The early majority has watched the last two years very closely. They’ve seen the hype. They’ve seen the over-promising. They’ve seen the pilot projects that never got out of the pilot stage. They’ve also seen enough bright spots to know AI can work. They’ve seen examples where it delivered real value. So they’re not anti-AI. They’re careful. They’re thoughtful. They’re measured.
And this is exactly what the chasm looks like. The early innovators and the early adopters have already done their part. They pushed boundaries. They ran experiments. They tested limits. But now the early majority is in the room, and they need something different. They need proof. They need reliability. They need integration. They need AI to not just “exist,” but to actually solve something.
They are not asking “what can AI do.” They are asking “what will AI do for us.”
This is the mindset we have to design for.
What It Takes To Cross The Chasm In Associations
Crossing the chasm is not about making the AI smarter. It’s about making the AI useful.
For associations, that means a few specific things.
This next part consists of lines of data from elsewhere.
-- ==== Sys2Proof/Laws/KeepsOps3.lean ====
section
/-! SUPPORT. Every shared operation keeps the queue, the stitch number and canonical memories: one lemma per operation (part 3 of 4). -/

namespace Sys2Proof.Machine

theorem State.stepThreeA_keeps {z s : State} {p : ℕ} (hz : Keeps z s) : Keeps z (State.stepThreeA s p) := by
  unfold State.stepThreeA
  with_reducible repeat' first
    | assumption | refine State.laneBoundary_keeps ?_ | refine State.takeOutNow_keeps ?_ | refine State.cvBoundary_keeps ?_
    | refine State.queueBoundary_keeps ?_ | refine State.groupBoundary_keeps ?_ | refine State.carryRaises_keeps ?_
    | refine State.applyDirty_keeps ?_ | refine State.keepMasks_keeps ?_ | refine State.bindBoundary_keeps ?_
    | refine State.lateBoundary_keeps ?_ | refine State.ownerBoundary_keeps ?_ | refine ite_keeps ?_ ?_ | refine forN_keeps ?_ ?_
    | exact Keeps.refl _ | dsimp only | split | (intro _; try beta_reduce)

theorem State.queueProg_keeps {z s : State} {d : DispCmd} {x : ProgCmd} (hz : Keeps z s) : Keeps z (State.queueProg s d x) := by
  unfold State.queueProg
  with_reducible repeat' first | assumption | (refine modProcAt_keeps ?_ (fun x h => h)) | refine State.setPhase_keeps ?_

theorem State.disturb_keeps {z s : State} {d : DispCmd} {k : ℕ} (hz : Keeps z s) : Keeps z (State.disturb s d k).1 := by
  unfold State.disturb
  with_reducible repeat' first
    | assumption | (simp only [keeps_mk]; refine keeps_fields ?_) | refine State.requestHandover_keeps ?_ | refine State.setPhase_keeps ?_
    | refine State.takePatch_keeps ?_ | refine State.defer_keeps ?_ | refine ite_keeps ?_ ?_ | dsimp only | split

theorem State.destruct_keeps {z s : State} {d : DispCmd} {bolt : Bool} {banks : List ℕ} (h : Keeps z s) : Keeps z (s.destruct d bolt banks) := by
  have hd := State.disturb_keeps (d := d) (k := d.target % 16) h
  unfold State.destruct
  split
  · exact State.complete_keeps h
  · split
    · exact State.complete_keeps h
    · split
      · rename_i e; rw [e] at hd; exact hd
      · rename_i e; rw [e] at hd; exact State.startMarch_keeps hd

theorem State.readEffects_keeps {z s : State} {a : ℕ} (hz : Keeps z s) : Keeps z (State.readEffects s a) := by
  unfold State.readEffects
  with_reducible repeat' first
    | assumption | (simp only [keeps_mk]; refine keeps_fields ?_) | refine State.wr_keeps ?_ | refine State.took_keeps ?_
    | refine State.setReg_keeps ?_ | refine ite_keeps ?_ ?_ | refine foldl1_keeps ?_ ?_ | exact Keeps.refl _ | dsimp only | split

theorem State.busRead_keeps {z s : State} {a : ℕ} (hz : Keeps z s) : Keeps z (State.busRead s a).1 := by
  unfold State.busRead
  with_reducible repeat' first | assumption | refine State.readEffects_keeps ?_

theorem State.setRowsLeft_keeps {z s : State} {u : MemUnit} {v : ℕ} (hz : Keeps z s) : Keeps z (State.setRowsLeft s u v) := by
  unfold State.setRowsLeft
  with_reducible repeat' first | assumption | refine State.wr_keeps ?_ | refine ite_keeps ?_ ?_ | dsimp only | split

theorem State.raiseLater_keeps {z s : State} {cls : ℕ} {line : ℕ} {late : ℕ} (hz : Keeps z s) : Keeps z (State.raiseLater s cls line late) := by
  unfold State.raiseLater
  with_reducible repeat' first
    | assumption | (simp only [keeps_mk]; refine keeps_fields ?_) | refine State.raiseAs_keeps ?_ | refine ite_keeps ?_ ?_
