-- ==== Sys2Proof/Laws/KeepsOps4.lean ====
section
/-! SUPPORT. Every shared operation keeps the queue, the stitch number and canonical memories: one lemma per operation (part 4 of 4). -/

namespace Sys2Proof.Machine

theorem State.copyWord_keeps {z s : State} {pos : ℕ} {e : CopySeen} (hz : Keeps z s) : Keeps z (State.copyWord s pos e) := by
  unfold State.copyWord
  with_reducible repeat' first
    | assumption | (refine setBank_keeps ?_ (fun m => ?hp); case hp => exact ⟨(bankAt_ok m _ _).1, (bankAt_ok m _ _).2⟩)
    | refine State.bucketAdd_keeps ?_ | refine State.noteErr_keeps ?_ | refine State.bumpCorr_keeps ?_ | refine State.countUncorr_keeps ?_
    | refine ite_keeps ?_ ?_ | dsimp only | split

theorem State.swapPlanes_keeps {z s0 : State} {k : ℕ} (hz : Keeps z s0) : Keeps z (State.swapPlanes s0 k) := by
  unfold State.swapPlanes
  with_reducible repeat' first
    | assumption | refine State.clockTo_keeps ?_ | refine State.wr_keeps ?_ | refine State.setFab_keeps ?_ | refine State.raiseP_keeps ?_
    | refine State.clearLines_keeps ?_ | refine State.incr_keeps ?_

theorem State.dueSwap_keeps {z s : State} {k : ℕ} (hz : Keeps z s) : Keeps z (State.dueSwap s k) := by
  unfold State.dueSwap
  with_reducible repeat' first | assumption | refine State.swapPlanes_keeps ?_ | refine State.wr_keeps ?_ | refine ite_keeps ?_ ?_

theorem State.forwardRead_keeps {z s : State} {d : DispCmd} {data : Option (List Byte)} (hz : Keeps z s) : Keeps z (State.forwardRead s d data) := by
  unfold State.forwardRead
  with_reducible repeat' first
    | assumption | refine State.sendFlow_keeps ?_ | refine State.dmaErr_keeps ?_ | refine ite_keeps ?_ ?_ | dsimp only | split

theorem State.takeImage_keeps {z s : State} {d : DispCmd} {data : Option (List Byte)} (hz : Keeps z s) : Keeps z (State.takeImage s d data) := by
  unfold State.takeImage
  with_reducible repeat' first
    | assumption | refine State.complete_keeps ?_ | refine State.dmaErr_keeps ?_ | (refine modProcAt_keeps ?_ (fun x h => h))
    | refine State.showSum_keeps ?_ | refine State.wr_keeps ?_ | refine State.endWork_keeps ?_ | refine ite_keeps ?_ ?_ | dsimp only
    | split

theorem State.loadImage_keeps {z s : State} {d : DispCmd} {data : Option (List Byte)} (hz : Keeps z s) : Keeps z (State.loadImage s d data) := by
  unfold State.loadImage
  with_reducible repeat' first
    | assumption | (simp only [keeps_mk]; refine keeps_fields ?_) | refine State.setPhase_keeps ?_ | refine State.takeImage_keeps ?_
    | refine ite_keeps ?_ ?_ | dsimp only | split

theorem State.cfgRead_keeps {z s : State} {d : DispCmd} {data : Option (List Byte)} (hz : Keeps z s) : Keeps z (State.cfgRead s d data) := by
  unfold State.cfgRead
  with_reducible repeat' first
    | assumption | refine State.abortLoad_keeps ?_ | refine State.dmaErr_keeps ?_ | refine State.takeHeader_keeps ?_
    | refine State.setPhase_keeps ?_ | refine ite_keeps ?_ ?_ | dsimp only | split

theorem State.takeRead_keeps {z s : State} {d : DispCmd} {data : Option (List Byte)} (hz : Keeps z s) : Keeps z (State.takeRead s d data) := by
  unfold State.takeRead
  with_reducible repeat' first
    | assumption | refine State.loadImage_keeps ?_ | refine State.boltInRead_keeps ?_ | refine State.cfgRead_keeps ?_
    | refine State.setStageRead_keeps ?_ | refine ite_keeps ?_ ?_

theorem State.reportBoundary_keeps {z s : State} (hz : Keeps z s) : Keeps z (State.reportBoundary s) := by
  unfold State.reportBoundary
  with_reducible repeat' first | assumption | (simp only [keeps_mk]; refine keeps_fields ?_) | refine ite_keeps ?_ ?_

theorem State.holdLines_keeps {z s : State} {lines : List (ℕ × Raise)} (hz : Keeps z s) : Keeps z (State.holdLines s lines) := by
  unfold State.holdLines
  with_reducible repeat' first | assumption | (simp only [keeps_mk]; refine keeps_fields ?_) | refine ite_keeps ?_ ?_ | dsimp only | split

theorem State.setVs_keeps {z s : State} {key : ℕ} {r : ℕ} {f : ℕ → BitVec 48} (hz : Keeps z s) : Keeps z (State.setVs s key r f) := by
  unfold State.setVs
  with_reducible repeat' first
    | assumption | refine State.setV_keeps ?_ | refine ite_keeps ?_ ?_ | refine forEach_keeps ?_ ?_ | exact Keeps.refl _ | dsimp only
    | split | (intro _; try beta_reduce)

theorem State.trainFail_keeps {z s : State} {c : CouplerId} (hz : Keeps z s) : Keeps z (State.trainFail s c) := by
  unfold State.trainFail
  with_reducible repeat' first
    | assumption | refine State.wr_keeps ?_ | refine State.setGroup_keeps ?_ | refine State.bump_keeps ?_
    | refine State.retirePos_keeps ?_ | refine ite_keeps ?_ ?_ | dsimp only | split

theorem State.trainBoundary_keeps {z s : State} {failed : List CouplerId} {b : ℕ} (hz : Keeps z s) : Keeps z (State.trainBoundary s failed b) := by
  unfold State.trainBoundary
  with_reducible repeat' first
    | assumption | (simp only [keeps_mk]; refine keeps_fields ?_) | refine State.wr_keeps ?_ | refine State.trainFail_keeps ?_
    | refine ite_keeps ?_ ?_ | refine forEach_keeps ?_ ?_ | exact Keeps.refl _ | dsimp only | split | (intro _; try beta_reduce)

theorem State.noTarget_keeps {z s : State} {r : HoReq} (hz : Keeps z s) : Keeps z (State.noTarget s r) := by
  unfold State.noTarget
  with_reducible repeat' first
    | assumption | (simp only [keeps_mk]; refine keeps_fields ?_) | refine State.event_keeps ?_
    | (refine modProcAt_keeps ?_ (fun x h => h)) | refine State.bump_keeps ?_ | refine State.defer_keeps ?_
    | refine State.completeOpt_keeps ?_ | refine ite_keeps ?_ ?_ | dsimp only | split

theorem State.cutBist_keeps {z s : State} {p : ℕ} (hz : Keeps z s) : Keeps z (State.cutBist s p) := by
  unfold State.cutBist
  with_reducible repeat' first
    | assumption | (simp only [keeps_mk]; refine keeps_fields ?_) | refine State.endRuns_keeps ?_ | refine State.cutMarches_keeps ?_

theorem State.startHandover_keeps {z s : State} (hz : Keeps z s) : Keeps z (State.startHandover s) := by
  unfold State.startHandover
  with_reducible repeat' first
    | assumption | (simp only [keeps_mk]; refine keeps_fields ?_) | refine State.showQueued_keeps ?_ | refine State.noTarget_keeps ?_
    | refine State.need_keeps ?_ | refine State.setPos_keeps ?_ | refine State.cutBist_keeps ?_ | refine State.wr_keeps ?_
    | refine ite_keeps ?_ ?_ | dsimp only | split

theorem State.parentBoundary_keeps {z s : State} (hz : Keeps z s) : Keeps z (State.parentBoundary s) := by
  unfold State.parentBoundary
  with_reducible repeat' first
    | assumption | (simp only [keeps_mk]; refine keeps_fields ?_) | refine State.wr_keeps ?_ | refine ite_keeps ?_ ?_
    | refine forN_keeps ?_ ?_ | exact Keeps.refl _ | dsimp only | split | (intro _; try beta_reduce)
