/-- Settles O50: a frame that is read clean leaves the counts, and the end of a store commits what was staged. -/
theorem scrubbingAndSettings : Obligations.ScrubbingAndSettings := by
  unfold Obligations.ScrubbingAndSettings
  refine ⟨fun p upper frame s hphase hup hstop => ?_, fun c d s hd hshow => ?_, fun c d s hd => ⟨?_, ?_, ?_⟩, fun c n s hup hst => storeComplete_shows hup hst,
    fun s hup hc => compactionDone_shows hup hc⟩
  · intro quiet lost inRange
    obtain ⟨h1, h2, h3, h4, h5, h6, h7, h8⟩ := scrubbing p upper frame s hphase hup hstop
    have hguard : (decide (8 ≤ s.rd F.ST_PHASE DEV) && !s.halted) = true := by simp [hphase, hup]
    exact ⟨h1, h2, h3, h4, h5, h6, h7, h8, ⟨_, act_next hguard, bump_shows s F.CFG_XFIX (by decide) (by decide)⟩, act_next hguard,
      ⟨_, act_next hguard, bump_shows s F.CFG_VOTE_FIX (by decide) (by decide)⟩⟩
  · intro n len
    refine ⟨fun h0 h48 hflag hlen => ?_, fun h0 hlong => ?_⟩
    · refine ⟨_, (actOn_some hd).trans (congrArg Host.Outcome.next ?_), s.stage_shows c n ((d.entry.drop 16).take len) hlen⟩
      refine (if_neg (Bool.eq_false_iff.1 hshow)).trans ((if_neg (show ¬ len = 0 by omega)).trans (if_pos ⟨Bool.eq_false_iff.1 hflag, h48⟩))
    · refine ⟨_, (actOn_some hd).trans (congrArg Host.Outcome.next ?_), enters_setPhase rfl c .reading rfl, rfl⟩
      refine (if_neg (Bool.eq_false_iff.1 hshow)).trans ((if_neg (show ¬ len = 0 by omega)).trans (if_neg ?_))
      rintro ⟨hno, hle⟩
      rcases hlong with h | h
      · exact absurd h (Nat.not_lt.2 hle)
      · exact hno h
  · intro hbusy
    have hcond : s.flag F.CFG_COMPACTING CFG = true ∨ s.cfg.storing.isSome = true := hbusy.imp_left State.flag_of_eq_one
    exact ⟨_, (actOn_some hd).trans (congrArg Host.Outcome.next (if_pos hcond)), enters_setPhase rfl c .waiting rfl, rfl⟩
  · intro hc hno hempty
    refine ⟨_, (actOn_some hd).trans (congrArg Host.Outcome.next ((if_neg ?_).trans (if_pos hempty))), ends_complete rfl c .ok _, rfl⟩
    simp [State.flag_of_eq_zero hc, hno]
  · intro hc hno hsome
    refine ⟨_, (actOn_some hd).trans (congrArg Host.Outcome.next ((if_neg ?_).trans (if_neg hsome))), enters_setPhase rfl c .running rfl, rfl⟩
    simp [State.flag_of_eq_zero hc, hno]

end Sys2Proof.Machine

/-! The phases of a handover (R460 to R466, R471). -/

namespace Sys2Proof.Machine

/-- A list that names no line fires no watch. -/
theorem State.presentLines_nil (s : State) (k : Nat) : ∃ x, s.presentLines k [] = { s with pats := x } := by
  have hfired : (List.range 8).filter (fun w => s.flag F.WATCH_EN (s.pb k) w && decide (s.rd F.WATCH_LINE (s.pb k) w ∈ ([] : List Nat))) = [] :=
    List.filter_eq_nil_iff.2 fun w _ => by simp
  have hacts : (List.range 8).filter (fun a => ([] : List Nat).any (fun w => s.rd F.WATCH_ACT (s.pb k) w != 0 && s.rd F.WATCH_ACTSLOT (s.pb k) w == a)) = [] :=
    List.filter_eq_nil_iff.2 fun a _ => by simp
  have hreleased : ∀ u : State, u.releaseActions k [] = u := fun u => by
    unfold State.releaseActions
    exact forEach_induct (P := fun t : State => t = u) (fun slot t ht => by subst ht; rfl) rfl
  have hwatches : ∃ x, s.fireWatches k [] = { s with pats := x } := by
    unfold State.fireWatches
    dsimp only
    rw [hfired, hacts]
    split
    · exact ⟨s.pats, hreleased s⟩
    · exact ⟨_, rfl⟩
  obtain ⟨x, hx⟩ := hwatches
  refine ⟨x, ?_⟩
  unfold State.presentLines
  change (if (s.fireWatches k []).armedOn k [] then (s.fireWatches k []).dueSwap k else s.fireWatches k []) = _
  rw [if_neg, hx]
  unfold State.armedOn
  split <;> simp

/-! The preparation: the state path is copied to the target. -/

theorem bankKey_inj {p b q c : Nat} (hb : b < 8) (hc : c < 8) (h : 8 * q + c = 8 * p + b) : q = p ∧ c = b := by omega

/-- The copies that the preparation begins with. -/
theorem clearCopies_shows (s : State) (pos n : Nat) :
    let t := forN (fun b (s : State) => s.setBank pos b { s.bankAt pos b with copy := [] }) n s
    t = { s with banks := t.banks } ∧ ∀ p b w, t.bankWord p b w = s.bankWord p b w ∧ t.bankPoison p b w = s.bankPoison p b w := by
  induction n with
  | zero => exact ⟨rfl, fun _ _ _ => ⟨rfl, rfl⟩⟩
  | succ n ih =>
    obtain ⟨hframe, hwords⟩ := ih
    simp only [forN]
    generalize forN _ n s = u at *
    refine ⟨by rw [hframe]; rfl, fun p b w => ?_⟩
    have hkeep : ∀ {α : Type} (f : BankSt → α), f { u.bankAt pos n with copy := [] } = f (u.bankAt pos n) →
        f ((u.setBank pos n { u.bankAt pos n with copy := [] }).bankAt p b) = f (u.bankAt p b) :=
      fun f h => State.bankAt_setBank_keeps f u pos n p b _ h
    exact ⟨(hkeep (fun x => Tab.get x.unlisted x.words w) rfl).trans (hwords p b w).1,
      (hkeep (fun x => Tab.get (fun _ => false) x.poison w) rfl).trans (hwords p b w).2⟩

/-! The transfer: the banks move to the target. -/

/-- What the target holds of a bank that is moved with no word of its copy wrong. -/
def BankSt.movedTo (x y : BankSt) : BankSt :=
  { y with words := x.words, lost := x.lost, poison := x.poison, owner := x.owner, req := x.req, qhead := x.qhead, qtail := x.qtail, qlevel := x.qlevel }

theorem State.moveBank_shows {s : State} {from_ to_ b : Nat} (hb : b < 8) (hne : from_ ≠ to_) (hcopy : (s.bankAt from_ b).copy = []) :
    s.moveBank from_ to_ b = { s with banks := (s.moveBank from_ to_ b).banks }
      ∧ ∀ p c, c < 8 → (s.moveBank from_ to_ b).bankAt p c = if p = to_ ∧ c = b then (s.bankAt from_ b).movedTo (s.bankAt to_ b) else s.bankAt p c := by
  have hcopied : (s.bankAt from_ b).copied = ((s.bankAt from_ b).words, (s.bankAt from_ b).poison) := by
    unfold BankSt.copied
    rw [hcopy]
    rfl
  have hsame : { s.bankAt from_ b with copy := [] } = s.bankAt from_ b := by rw [← hcopy]
  have hfrom : ∀ p c, c < 8 → (s.setBank from_ b { s.bankAt from_ b with copy := [] }).bankAt p c = s.bankAt p c := fun p c hc => by
    rw [State.bankAt_setBank]
    split
    · next h =>
      obtain ⟨rfl, rfl⟩ := bankKey_inj hb hc h
      exact hsame
    · rfl
  refine ⟨rfl, fun p c hc => ?_⟩
  unfold State.moveBank
  dsimp only
  rw [State.bankAt_setBank, hcopied]
  by_cases h : p = to_ ∧ c = b
  · obtain ⟨rfl, rfl⟩ := h
    rw [if_pos rfl, if_pos ⟨rfl, rfl⟩, hfrom _ _ hc]
    rfl
  · rw [if_neg h, if_neg fun hk => h (bankKey_inj hb hc hk), hfrom _ _ hc]

theorem moveBanks_shows {s : State} {from_ to_ : Nat} (hne : from_ ≠ to_) (hcopy : ∀ b, b < 8 → (s.bankAt from_ b).copy = []) {n : Nat} (hn : n ≤ 8) :
    let t := forN (fun b (s : State) => s.moveBank from_ to_ b) n s
    t = { s with banks := t.banks }
      ∧ ∀ p c, c < 8 → t.bankAt p c = if p = to_ ∧ c < n then (s.bankAt from_ c).movedTo (s.bankAt to_ c) else s.bankAt p c := by
  induction n with
  | zero => exact ⟨rfl, fun p c _ => (if_neg (by simp)).symm⟩
  | succ n ih =>
    obtain ⟨hframe, hbanks⟩ := ih (by omega)
    simp only [forN]
    generalize forN _ n s = u at *
    have hfrom : ∀ c, c < 8 → u.bankAt from_ c = s.bankAt from_ c := fun c hc => (hbanks from_ c hc).trans (if_neg fun h => hne h.1)
    obtain ⟨hframe', hbanks'⟩ := State.moveBank_shows (s := u) (b := n) (by omega) hne (by rw [hfrom n (by omega)]; exact hcopy n (by omega))
    have hto : u.bankAt to_ n = s.bankAt to_ n := (hbanks to_ n (by omega)).trans (if_neg fun h => Nat.lt_irrefl n h.2)
    refine ⟨?_, fun p c hc => ?_⟩
    · rw [hframe', hframe]
    · rw [hbanks' p c hc, hfrom n (by omega), hto, hbanks p c hc]
      by_cases hp : p = to_
      · subst hp
        rcases Nat.lt_trichotomy c n with h | h | h
        · rw [if_neg fun hk => Nat.ne_of_lt h hk.2, if_pos ⟨rfl, h⟩, if_pos ⟨rfl, by omega⟩]
        · subst h
          rw [if_pos ⟨rfl, rfl⟩, if_pos ⟨rfl, by omega⟩]
        · rw [if_neg fun hk => Nat.ne_of_gt h hk.2, if_neg fun hk => by omega, if_neg fun hk => by omega]
      · rw [if_neg fun hk => hp hk.1, if_neg fun hk => hp hk.1, if_neg fun hk => hp hk.1]

end Sys2Proof.Machine

namespace Sys2Proof.Machine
First, the AI has to be grounded in their own content. Not the internet. Not third-party sources. Their own journals, policies, guidelines, standards, and educational material. If an AI system is pulling information from anywhere else, it’s already disqualified. Associations cannot risk hallucinations. They cannot afford “close enough.” They need answers that map directly back to their trusted sources.
Second, the AI has to have guardrails. Governance. Oversight. Transparency. This is where associations differ dramatically from corporate buyers. Associations carry the torch for an entire profession. They cannot put their name on something that behaves unpredictably. They need accuracy, and they need visibility into how the system works.
Third, AI has to integrate into the actual day-to-day life of the association, not just its tech stack. Associations are already really good at turning expertise into content, education, and standards. AI should plug into that existing engine. It should help members find what matters faster, help staff see patterns in the questions members are asking, and turn those interactions into smarter, more targeted content over time.
And finally, proof matters more than promise. The early majority needs to know that another association similar to them used the system successfully. Not a tech company. Not a startup. Someone who looks like them.
Those four things together are the path across the chasm. If we build AI in this direction, it becomes real infrastructure for associations. If we don’t, it becomes another abandoned experiment.
Where We Go From Here
I’ve been in this space long enough to see the waves of hype come and go. And right now, AI is standing in the most important moment of its entire arc. This is the moment that decides whether it becomes a generational upgrade for associations or whether it becomes a cautionary tale.
I believe associations can cross the chasm. I believe they can adopt AI in a way that truly enhances member value, improves staff workflows, supports learning, increases engagement, and produces entirely new knowledge and insights. But it only happens if we take the early majority seriously and build tools that match their needs.
That has been our focus at Betty from day one. Not building AI toys. Not building demos. But building AI that is grounded in association content, governed, integrated, safe, and aligned with how associations actually operate. Our goal is to help associations cross the chasm with confidence and unlock the value waiting on the other side.
AI can be transformational for associations. The upside is real. But this is the moment where we decide whether that transformation becomes reality or whether it stalls out.
We are in the chasm right now. And what we do next will determine which side we land on.